Friday, September 17, 2010

TX: Families Lose Estates in Guardianship Battles

When Doris Preston died, the former schoolteacher left behind a small estate, no will and a single heir: her adopted son, Deartis, a mentally disabled 52-year-old she’d raised in her Denton home.

Doris’ close-knit siblings say they rallied around their nephew like they had for a lifetime, bringing him to Bay City to live with the family and using part of the inheritance to purchase a house for him two blocks away. But when they went to probate court to iron out the details of the estate, their plans disintegrated.

A Denton County probate judge determined Deartis needed a court-appointed guardian and attorney to advocate for his interests. Those appointees argued that the money left in the names of Doris’ siblings should rightfully belong to Deartis, and that her siblings were making poor financial decisions on his behalf.

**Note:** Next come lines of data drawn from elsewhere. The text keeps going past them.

-- ==== Sys2Proof/Laws/Memory.lean ====
section
/-! SUPPORT. Memory: a read after a write, and the canonical form. -/

namespace Sys2Proof.Machine.Memory

theorem read_insert_same (m : Memory) (a : Nat) (b : Byte) : (insert a b m).read a = b := by
  induction m with
  | nil => simp [insert, read]
  | cons c m ih =>
    obtain ⟨k, v⟩ := c
    unfold insert
    split
    · simp [read, show ¬ k = a by omega, ih]
    · split <;> simp [read]

theorem read_insert_other (m : Memory) (a c : Nat) (b : Byte) (h : c ≠ a) : (insert a b m).read c = m.read c := by
  induction m with
  | nil => simp [insert, read, Ne.symm h]
  | cons e m ih =>
    obtain ⟨k, v⟩ := e
    unfold insert
    split
    · simp [read, ih]
    · split
      · next h' => subst h'; simp [read, Ne.symm h]
      · simp [read, Ne.symm h]

theorem read_erase_same (m : Memory) (a : Nat) : (erase a m).read a = unlisted := by
  induction m with
  | nil => rfl
  | cons c m ih =>
    obtain ⟨k, v⟩ := c
    unfold erase
    split
    · exact ih
    · simp [read, *]

theorem read_erase_other (m : Memory) (a c : Nat) (h : c ≠ a) : (erase a m).read c = m.read c := by
  induction m with
  | nil => rfl
  | cons e m ih =>
    obtain ⟨k, v⟩ := e
    unfold erase
    split
    · next h' => subst h'; simp [read, Ne.symm h, ih]
    · simp [read, ih]

/-- A read after a write to the same address gives the byte written. -/
@[simp] theorem read_write_same (m : Memory) (a : Nat) (b : Byte) : (m.write a b).read a = b := by
  unfold write
  split
  · next h => rw [read_erase_same, h]
  · exact read_insert_same m a b

/-- A write leaves every other address as it was. -/
theorem read_write_other (m : Memory) (a c : Nat) (b : Byte) (h : c ≠ a) : (m.write a b).read c = m.read c := by
  unfold write
  split
  · exact read_erase_other m a c h
  · exact read_insert_other m a c b h

theorem mem_erase {m : Memory} {a : Nat} {c : Host.Cell} (h : c ∈ erase a m) : c ∈ m := by
  induction m with
  | nil => simp [erase] at h
  | cons e m ih =>
    obtain ⟨k, v⟩ := e
    unfold erase at h
    split at h
    · exact List.mem_cons_of_mem _ (ih h)
    · rcases List.mem_cons.mp h with h | h
      · exact h ▸ List.mem_cons_self
      · exact List.mem_cons_of_mem _ (ih h)

theorem mem_insert {m : Memory} {a : Nat} {b : Byte} {c : Host.Cell} (h : c ∈ insert a b m) :
    c = (a, b) ∨ c ∈ m := by
  induction m with
  | nil => simpa [insert] using h
  | cons e m ih =>
    obtain ⟨k, v⟩ := e
    unfold insert at h
    split at h
    · rcases List.mem_cons.mp h with h | h
      · exact .inr (h ▸ List.mem_cons_self)
      · exact (ih h).imp_right (List.mem_cons_of_mem _)
    · split at h
      · exact (List.mem_cons.mp h).imp_right (List.mem_cons_of_mem _)
      · exact (List.mem_cons.mp h)

theorem erase_rising {m : Memory} (a : Nat) (h : m.Pairwise fun c d => c.1 < d.1) :
    (erase a m).Pairwise fun c d => c.1 < d.1 := by
  induction m with
  | nil => exact h
  | cons e m ih =>
    obtain ⟨k, v⟩ := e
    rw [List.pairwise_cons] at h
    unfold erase
    split
    · exact ih h.2
    · exact List.pairwise_cons.mpr ⟨fun c hc => h.1 c (mem_erase hc), ih h.2⟩

theorem insert_rising {m : Memory} (a : Nat) (b : Byte) (h : m.Pairwise fun c d => c.1 < d.1) :
    (insert a b m).Pairwise fun c d => c.1 < d.1 := by
  induction m with
  | nil => simp [insert]
  | cons e m ih =>
    obtain ⟨k, v⟩ := e
    have h' := List.pairwise_cons.mp h
    unfold insert
    split
    · next hk =>
      refine List.pairwise_cons.mpr ⟨fun c hc => ?_, ih h'.2⟩
      rcases mem_insert hc with hc | hc
      · subst hc; exact hk
      · exact h'.1 c hc
    · split
      · next hk => subst hk; exact List.pairwise_cons.mpr ⟨h'.1, h'.2⟩
      · next hk hne =>
        have lt : a < k := by omega
        refine List.pairwise_cons.mpr ⟨fun c hc => ?_, h⟩
        rcases List.mem_cons.mp hc with hc | hc
        · subst hc; exact lt
        · exact Nat.lt_trans lt (h'.1 c hc)

/-- A write keeps the canonical form. -/
theorem write_wf {m : Memory} (h : m.wf) (a : Nat) (b : Byte) : (m.write a b).wf := by
  unfold write
  split
  · exact ⟨erase_rising a h.1, fun c hc => h.2 c (mem_erase hc)⟩
  · next hb =>
    refine ⟨insert_rising a b h.1, fun c hc => ?_⟩
    rcases mem_insert hc with hc | hc
    · subst hc; exact hb
    · exact h.2 c hc

/-- In canonical form an entry is what its address reads as. -/
theorem read_of_mem {m : Memory} (h : m.wf) {c : Host.Cell} (hc : c ∈ m) : m.read c.1 = c.2 := by
  induction m with
  | nil => simp at hc
  | cons e m ih =>
    obtain ⟨k, v⟩ := e
    have h' := List.pairwise_cons.mp h.1
    rcases List.mem_cons.mp hc with hc | hc
    · subst hc; simp [read]
    · have lt : k < c.1 := h'.1 c hc
      simp only [read, show ¬ k = c.1 by omega, if_false]
      exact ih ⟨h'.2, fun d hd => h.2 d (List.mem_cons_of_mem _ hd)⟩ hc

end Sys2Proof.Machine.Memory
end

In the five years of legal wrangling since Doris’ death, the court has approved payments of nearly $450,000 to these appointed officials, private attorneys for the family say, depleting the amount of money left to care for Deartis.

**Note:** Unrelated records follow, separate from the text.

/-! ### `undefAC` -/

@[simp] theorem undefAC_cls : (s.undefAC).cls = s.cls := rfl
@[simp] theorem undefAC_aw : (s.undefAC).aw = s.aw := rfl
@[simp] theorem undefAC_cw : (s.undefAC).cw = s.cw := rfl
@[simp] theorem undefAC_dw : (s.undefAC).dw = s.dw := rfl
@[simp] theorem undefAC_bw : (s.undefAC).bw = s.bw := rfl
@[simp] theorem undefAC_sp : (s.undefAC).sp = s.sp := rfl
@[simp] theorem undefAC_bp : (s.undefAC).bp = s.bp := rfl
@[simp] theorem undefAC_ix : (s.undefAC).ix = s.ix := rfl
@[simp] theorem undefAC_iy : (s.undefAC).iy = s.iy := rfl
@[simp] theorem undefAC_ds1 : (s.undefAC).ds1 = s.ds1 := rfl
@[simp] theorem undefAC_ps : (s.undefAC).ps = s.ps := rfl
@[simp] theorem undefAC_ss : (s.undefAC).ss = s.ss := rfl
@[simp] theorem undefAC_ds0 : (s.undefAC).ds0 = s.ds0 := rfl
@[simp] theorem undefAC_pc : (s.undefAC).pc = s.pc := rfl
@[simp] theorem undefAC_psw : (s.undefAC).psw = { s.psw with ac := Config.freeBit s.draws } := rfl
@[simp] theorem undefAC_mdwe : (s.undefAC).mdwe = s.mdwe := rfl
@[simp] theorem undefAC_xam : (s.undefAC).xam = s.xam := rfl
@[simp] theorem undefAC_inhibit : (s.undefAC).inhibit = s.inhibit := rfl
@[simp] theorem undefAC_halted : (s.undefAC).halted = s.halted := rfl
@[simp] theorem undefAC_prefixes : (s.undefAC).prefixes = s.prefixes := rfl
@[simp] theorem undefAC_start : (s.undefAC).start = s.start := rfl
@[simp] theorem undefAC_window : (s.undefAC).window = s.window := rfl
@[simp] theorem undefAC_inProgress : (s.undefAC).inProgress = s.inProgress := rfl
@[simp] theorem undefAC_breakDue : (s.undefAC).breakDue = s.breakDue := rfl
@[simp] theorem undefAC_nmi : (s.undefAC).nmi = s.nmi := rfl
@[simp] theorem undefAC_int : (s.undefAC).int = s.int := rfl
@[simp] theorem undefAC_nmiVector : (s.undefAC).nmiVector = s.nmiVector := rfl
@[simp] theorem undefAC_pollActive : (s.undefAC).pollActive = s.pollActive := rfl
@[simp] theorem undefAC_ioIn : (s.undefAC).ioIn = s.ioIn := rfl
@[simp] theorem undefAC_ioOut : (s.undefAC).ioOut = s.ioOut := rfl
@[simp] theorem undefAC_stores : (s.undefAC).stores = s.stores := rfl
@[simp] theorem undefAC_draws : (s.undefAC).draws = s.draws + 1 := rfl
@[simp] theorem undefAC_mem : (s.undefAC).mem = s.mem := rfl

/-! ### `undefCY` -/

@[simp] theorem undefCY_cls : (s.undefCY).cls = s.cls := rfl
@[simp] theorem undefCY_aw : (s.undefCY).aw = s.aw := rfl
@[simp] theorem undefCY_cw : (s.undefCY).cw = s.cw := rfl
@[simp] theorem undefCY_dw : (s.undefCY).dw = s.dw := rfl
@[simp] theorem undefCY_bw : (s.undefCY).bw = s.bw := rfl
@[simp] theorem undefCY_sp : (s.undefCY).sp = s.sp := rfl
@[simp] theorem undefCY_bp : (s.undefCY).bp = s.bp := rfl
@[simp] theorem undefCY_ix : (s.undefCY).ix = s.ix := rfl
@[simp] theorem undefCY_iy : (s.undefCY).iy = s.iy := rfl
@[simp] theorem undefCY_ds1 : (s.undefCY).ds1 = s.ds1 := rfl
@[simp] theorem undefCY_ps : (s.undefCY).ps = s.ps := rfl
@[simp] theorem undefCY_ss : (s.undefCY).ss = s.ss := rfl
@[simp] theorem undefCY_ds0 : (s.undefCY).ds0 = s.ds0 := rfl
@[simp] theorem undefCY_pc : (s.undefCY).pc = s.pc := rfl
@[simp] theorem undefCY_psw : (s.undefCY).psw = { s.psw with cy := Config.freeBit s.draws } := rfl
@[simp] theorem undefCY_mdwe : (s.undefCY).mdwe = s.mdwe := rfl
@[simp] theorem undefCY_xam : (s.undefCY).xam = s.xam := rfl
@[simp] theorem undefCY_inhibit : (s.undefCY).inhibit = s.inhibit := rfl
@[simp] theorem undefCY_halted : (s.undefCY).halted = s.halted := rfl
@[simp] theorem undefCY_prefixes : (s.undefCY).prefixes = s.prefixes := rfl
@[simp] theorem undefCY_start : (s.undefCY).start = s.start := rfl
@[simp] theorem undefCY_window : (s.undefCY).window = s.window := rfl
@[simp] theorem undefCY_inProgress : (s.undefCY).inProgress = s.inProgress := rfl
@[simp] theorem undefCY_breakDue : (s.undefCY).breakDue = s.breakDue := rfl
@[simp] theorem undefCY_nmi : (s.undefCY).nmi = s.nmi := rfl
@[simp] theorem undefCY_int : (s.undefCY).int = s.int := rfl
@[simp] theorem undefCY_nmiVector : (s.undefCY).nmiVector = s.nmiVector := rfl
@[simp] theorem undefCY_pollActive : (s.undefCY).pollActive = s.pollActive := rfl
@[simp] theorem undefCY_ioIn : (s.undefCY).ioIn = s.ioIn := rfl
@[simp] theorem undefCY_ioOut : (s.undefCY).ioOut = s.ioOut := rfl
@[simp] theorem undefCY_stores : (s.undefCY).stores = s.stores := rfl
@[simp] theorem undefCY_draws : (s.undefCY).draws = s.draws + 1 := rfl
@[simp] theorem undefCY_mem : (s.undefCY).mem = s.mem := rfl

/-! ### `undefV` -/

@[simp] theorem undefV_cls : (s.undefV).cls = s.cls := rfl
@[simp] theorem undefV_aw : (s.undefV).aw = s.aw := rfl
@[simp] theorem undefV_cw : (s.undefV).cw = s.cw := rfl
@[simp] theorem undefV_dw : (s.undefV).dw = s.dw := rfl
@[simp] theorem undefV_bw : (s.undefV).bw = s.bw := rfl
@[simp] theorem undefV_sp : (s.undefV).sp = s.sp := rfl
@[simp] theorem undefV_bp : (s.undefV).bp = s.bp := rfl
@[simp] theorem undefV_ix : (s.undefV).ix = s.ix := rfl
@[simp] theorem undefV_iy : (s.undefV).iy = s.iy := rfl
@[simp] theorem undefV_ds1 : (s.undefV).ds1 = s.ds1 := rfl
@[simp] theorem undefV_ps : (s.undefV).ps = s.ps := rfl
@[simp] theorem undefV_ss : (s.undefV).ss = s.ss := rfl
@[simp] theorem undefV_ds0 : (s.undefV).ds0 = s.ds0 := rfl
@[simp] theorem undefV_pc : (s.undefV).pc = s.pc := rfl
@[simp] theorem undefV_psw : (s.undefV).psw = { s.psw with v := Config.freeBit s.draws } := rfl
@[simp] theorem undefV_mdwe : (s.undefV).mdwe = s.mdwe := rfl
@[simp] theorem undefV_xam : (s.undefV).xam = s.xam := rfl
@[simp] theorem undefV_inhibit : (s.undefV).inhibit = s.inhibit := rfl
@[simp] theorem undefV_halted : (s.undefV).halted = s.halted := rfl
@[simp] theorem undefV_prefixes : (s.undefV).prefixes = s.prefixes := rfl
@[simp] theorem undefV_start : (s.undefV).start = s.start := rfl
@[simp] theorem undefV_window : (s.undefV).window = s.window := rfl
@[simp] theorem undefV_inProgress : (s.undefV).inProgress = s.inProgress := rfl
@[simp] theorem undefV_breakDue : (s.undefV).breakDue = s.breakDue := rfl
@[simp] theorem undefV_nmi : (s.undefV).nmi = s.nmi := rfl
@[simp] theorem undefV_int : (s.undefV).int = s.int := rfl
@[simp] theorem undefV_nmiVector : (s.undefV).nmiVector = s.nmiVector := rfl
@[simp] theorem undefV_pollActive : (s.undefV).pollActive = s.pollActive := rfl
@[simp] theorem undefV_ioIn : (s.undefV).ioIn = s.ioIn := rfl
@[simp] theorem undefV_ioOut : (s.undefV).ioOut = s.ioOut := rfl
@[simp] theorem undefV_stores : (s.undefV).stores = s.stores := rfl
@[simp] theorem undefV_draws : (s.undefV).draws = s.draws + 1 := rfl
@[simp] theorem undefV_mem : (s.undefV).mem = s.mem := rfl

/-! ### `undefP` -/

@[simp] theorem undefP_cls : (s.undefP).cls = s.cls := rfl
@[simp] theorem undefP_aw : (s.undefP).aw = s.aw := rfl
@[simp] theorem undefP_cw : (s.undefP).cw = s.cw := rfl
@[simp] theorem undefP_dw : (s.undefP).dw = s.dw := rfl
@[simp] theorem undefP_bw : (s.undefP).bw = s.bw := rfl
@[simp] theorem undefP_sp : (s.undefP).sp = s.sp := rfl
@[simp] theorem undefP_bp : (s.undefP).bp = s.bp := rfl
@[simp] theorem undefP_ix : (s.undefP).ix = s.ix := rfl
@[simp] theorem undefP_iy : (s.undefP).iy = s.iy := rfl
@[simp] theorem undefP_ds1 : (s.undefP).ds1 = s.ds1 := rfl
@[simp] theorem undefP_ps : (s.undefP).ps = s.ps := rfl
@[simp] theorem undefP_ss : (s.undefP).ss = s.ss := rfl
@[simp] theorem undefP_ds0 : (s.undefP).ds0 = s.ds0 := rfl
@[simp] theorem undefP_pc : (s.undefP).pc = s.pc := rfl
@[simp] theorem undefP_psw : (s.undefP).psw = { s.psw with p := Config.freeBit s.draws } := rfl
@[simp] theorem undefP_mdwe : (s.undefP).mdwe = s.mdwe := rfl
@[simp] theorem undefP_xam : (s.undefP).xam = s.xam := rfl
@[simp] theorem undefP_inhibit : (s.undefP).inhibit = s.inhibit := rfl
@[simp] theorem undefP_halted : (s.undefP).halted = s.halted := rfl
@[simp] theorem undefP_prefixes : (s.undefP).prefixes = s.prefixes := rfl
@[simp] theorem undefP_start : (s.undefP).start = s.start := rfl
@[simp] theorem undefP_window : (s.undefP).window = s.window := rfl
@[simp] theorem undefP_inProgress : (s.undefP).inProgress = s.inProgress := rfl
@[simp] theorem undefP_breakDue : (s.undefP).breakDue = s.breakDue := rfl
@[simp] theorem undefP_nmi : (s.undefP).nmi = s.nmi := rfl
@[simp] theorem undefP_int : (s.undefP).int = s.int := rfl
@[simp] theorem undefP_nmiVector : (s.undefP).nmiVector = s.nmiVector := rfl
@[simp] theorem undefP_pollActive : (s.undefP).pollActive = s.pollActive := rfl
@[simp] theorem undefP_ioIn : (s.undefP).ioIn = s.ioIn := rfl
@[simp] theorem undefP_ioOut : (s.undefP).ioOut = s.ioOut := rfl
@[simp] theorem undefP_stores : (s.undefP).stores = s.stores := rfl
@[simp] theorem undefP_draws : (s.undefP).draws = s.draws + 1 := rfl
@[simp] theorem undefP_mem : (s.undefP).mem = s.mem := rfl

/-! ### `undefS` -/

@[simp] theorem undefS_cls : (s.undefS).cls = s.cls := rfl
@[simp] theorem undefS_aw : (s.undefS).aw = s.aw := rfl
@[simp] theorem undefS_cw : (s.undefS).cw = s.cw := rfl
@[simp] theorem undefS_dw : (s.undefS).dw = s.dw := rfl
@[simp] theorem undefS_bw : (s.undefS).bw = s.bw := rfl
@[simp] theorem undefS_sp : (s.undefS).sp = s.sp := rfl
@[simp] theorem undefS_bp : (s.undefS).bp = s.bp := rfl
@[simp] theorem undefS_ix : (s.undefS).ix = s.ix := rfl
@[simp] theorem undefS_iy : (s.undefS).iy = s.iy := rfl
@[simp] theorem undefS_ds1 : (s.undefS).ds1 = s.ds1 := rfl
@[simp] theorem undefS_ps : (s.undefS).ps = s.ps := rfl
@[simp] theorem undefS_ss : (s.undefS).ss = s.ss := rfl
@[simp] theorem undefS_ds0 : (s.undefS).ds0 = s.ds0 := rfl
@[simp] theorem undefS_pc : (s.undefS).pc = s.pc := rfl
@[simp] theorem undefS_psw : (s.undefS).psw = { s.psw with s := Config.freeBit s.draws } := rfl
@[simp] theorem undefS_mdwe : (s.undefS).mdwe = s.mdwe := rfl
@[simp] theorem undefS_xam : (s.undefS).xam = s.xam := rfl
@[simp] theorem undefS_inhibit : (s.undefS).inhibit = s.inhibit := rfl
@[simp] theorem undefS_halted : (s.undefS).halted = s.halted := rfl
@[simp] theorem undefS_prefixes : (s.undefS).prefixes = s.prefixes := rfl
@[simp] theorem undefS_start : (s.undefS).start = s.start := rfl
@[simp] theorem undefS_window : (s.undefS).window = s.window := rfl
@[simp] theorem undefS_inProgress : (s.undefS).inProgress = s.inProgress := rfl
@[simp] theorem undefS_breakDue : (s.undefS).breakDue = s.breakDue := rfl
@[simp] theorem undefS_nmi : (s.undefS).nmi = s.nmi := rfl
@[simp] theorem undefS_int : (s.undefS).int = s.int := rfl
@[simp] theorem undefS_nmiVector : (s.undefS).nmiVector = s.nmiVector := rfl
@[simp] theorem undefS_pollActive : (s.undefS).pollActive = s.pollActive := rfl
@[simp] theorem undefS_ioIn : (s.undefS).ioIn = s.ioIn := rfl
@[simp] theorem undefS_ioOut : (s.undefS).ioOut = s.ioOut := rfl
@[simp] theorem undefS_stores : (s.undefS).stores = s.stores := rfl
@[simp] theorem undefS_draws : (s.undefS).draws = s.draws + 1 := rfl
@[simp] theorem undefS_mem : (s.undefS).mem = s.mem := rfl

/-! ### `undefZ` -/

@[simp] theorem undefZ_cls : (s.undefZ).cls = s.cls := rfl
@[simp] theorem undefZ_aw : (s.undefZ).aw = s.aw := rfl
@[simp] theorem undefZ_cw : (s.undefZ).cw = s.cw := rfl
@[simp] theorem undefZ_dw : (s.undefZ).dw = s.dw := rfl
@[simp] theorem undefZ_bw : (s.undefZ).bw = s.bw := rfl
@[simp] theorem undefZ_sp : (s.undefZ).sp = s.sp := rfl
@[simp] theorem undefZ_bp : (s.undefZ).bp = s.bp := rfl
@[simp] theorem undefZ_ix : (s.undefZ).ix = s.ix := rfl
@[simp] theorem undefZ_iy : (s.undefZ).iy = s.iy := rfl
@[simp] theorem undefZ_ds1 : (s.undefZ).ds1 = s.ds1 := rfl
@[simp] theorem undefZ_ps : (s.undefZ).ps = s.ps := rfl
@[simp] theorem undefZ_ss : (s.undefZ).ss = s.ss := rfl
@[simp] theorem undefZ_ds0 : (s.undefZ).ds0 = s.ds0 := rfl
@[simp] theorem undefZ_pc : (s.undefZ).pc = s.pc := rfl
@[simp] theorem undefZ_psw : (s.undefZ).psw = { s.psw with z := Config.freeBit s.draws } := rfl
@[simp] theorem undefZ_mdwe : (s.undefZ).mdwe = s.mdwe := rfl
@[simp] theorem undefZ_xam : (s.undefZ).xam = s.xam := rfl
@[simp] theorem undefZ_inhibit : (s.undefZ).inhibit = s.inhibit := rfl
@[simp] theorem undefZ_halted : (s.undefZ).halted = s.halted := rfl
@[simp] theorem undefZ_prefixes : (s.undefZ).prefixes = s.prefixes := rfl
@[simp] theorem undefZ_start : (s.undefZ).start = s.start := rfl
@[simp] theorem undefZ_window : (s.undefZ).window = s.window := rfl
@[simp] theorem undefZ_inProgress : (s.undefZ).inProgress = s.inProgress := rfl
@[simp] theorem undefZ_breakDue : (s.undefZ).breakDue = s.breakDue := rfl
@[simp] theorem undefZ_nmi : (s.undefZ).nmi = s.nmi := rfl
@[simp] theorem undefZ_int : (s.undefZ).int = s.int := rfl
@[simp] theorem undefZ_nmiVector : (s.undefZ).nmiVector = s.nmiVector := rfl
@[simp] theorem undefZ_pollActive : (s.undefZ).pollActive = s.pollActive := rfl
@[simp] theorem undefZ_ioIn : (s.undefZ).ioIn = s.ioIn := rfl
@[simp] theorem undefZ_ioOut : (s.undefZ).ioOut = s.ioOut := rfl
@[simp] theorem undefZ_stores : (s.undefZ).stores = s.stores := rfl
@[simp] theorem undefZ_draws : (s.undefZ).draws = s.draws + 1 := rfl
@[simp] theorem undefZ_mem : (s.undefZ).mem = s.mem := rfl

“We went innocently into probate court so we could go on and take care of the family,” says Michael Preston, Doris’ brother. “Instead, we got the most corrupt thing I’ve ever seen in my life.”

Full Article and Source:
Families Lose Estates in Guardianship Battles

6 comments:

timlahrman said...

I have posted this before, but it is worth repeating.

Historically, probate courts are/were the "creditors' courts" where claims against estates are administered.

At the same time probate courts are the courts to bring and enforce claims on behalf of estates.

This is messy stuff because ... "the law of liquidation has taken precedence over the law of preservation". [Henry's Indiana Probate Law and Practice -- treatsie on probate law, Chapter 37 Guardianship at pg. 37.01 "Theory Of Guardianship"]

Folks ---FIND A GOOD LAW LIBRARY, FIND A PROBATE TREATSIE for your specific state. READ and READ some more. Check online for a Law School near your. The law library at every law school has a research assistant. Email them ask for the treatsie on your state probate law. The Law School and Law Library will help you find the materials you need to read. They won't read them for you nor will they likely know anything about the issues you face .... BUT GET THAT TREATSIE AND READ ...

You will not regret what you find.

timlahrman said...

the "Practice Commentary" which appears in the foreward of the Indiana Probate Guardianship Code but it states, in part;

"In most cases every effort should be used to avoid an adversary court hearing for the appointment of a guardian because it frequently is difficult and expensive for the incompetent, time consuming for the family and not enjoyable for the judge or the attorney. Contested hearings certainly do not conserve assets and result in a delay, which usually frustrates the original need for a guardian."

If you read the above carefully what it says is that; in practice, the mere filing of the petition rises to a presumption of incompetency.

This is an unconstitutional practice............. But,

Know this too ---- since the 1970's and the adoption of the "Rules of Civil Procedure" ...... when filing a civil petition or lawsuit the procedural practice is that all "well plead facts and allegations are presumed true" ........ [This is how courts procedurally dispose of cases without full litigation and trials ...... ]

The problem with c-ships/g-ships is that the proceedings are not a practice model that necessarily fits the "Model Rules Of Civil Procedure" ...... c-ship/g-ship are "sui generis" meaning of their own kind ....... and since there are so very few "old school attys around anymore the young whipper-snappers have little or no idea how this crap works, excpet to exploit the flaw they know exists. Practicing "invited error"

If you read the first couple paragraphs of this link ....... it speaks volumes about our experiences

http://normpattis.blogspot.com/2009/03/mental-health-and-law-its-civil-issue.html

Anonymous said...

Good opportunity for comment here from NASGA members if they leave the comment up is another matter. http://www.dentonprobateattorneys.com/2010/09/when-parents-of-children-with-special-needs-die-without-a-will.shtml

Larry said...

It's just not right that anyone should have to lose everything he/she has worked a lifetime to build in order to attempt to protect someone from abuse from the system.

I am horrified.

Barbara said...

I will pray for these families. I hope they also join NASGA as well as GRADE because reform is needed all across the country and not just one state.

Mary said...

This family stood up for their son and because they didn't agree with the doctors, they've gone to guardianship hell? What's wrong with this picture? Doctors are all over the news making mistakes, accidentally killing people, malpractice rampant.

Of course, everyone should realize it wasn't about what the family did or didn't do. It was about money. The judge puts in the third-party guardian for money.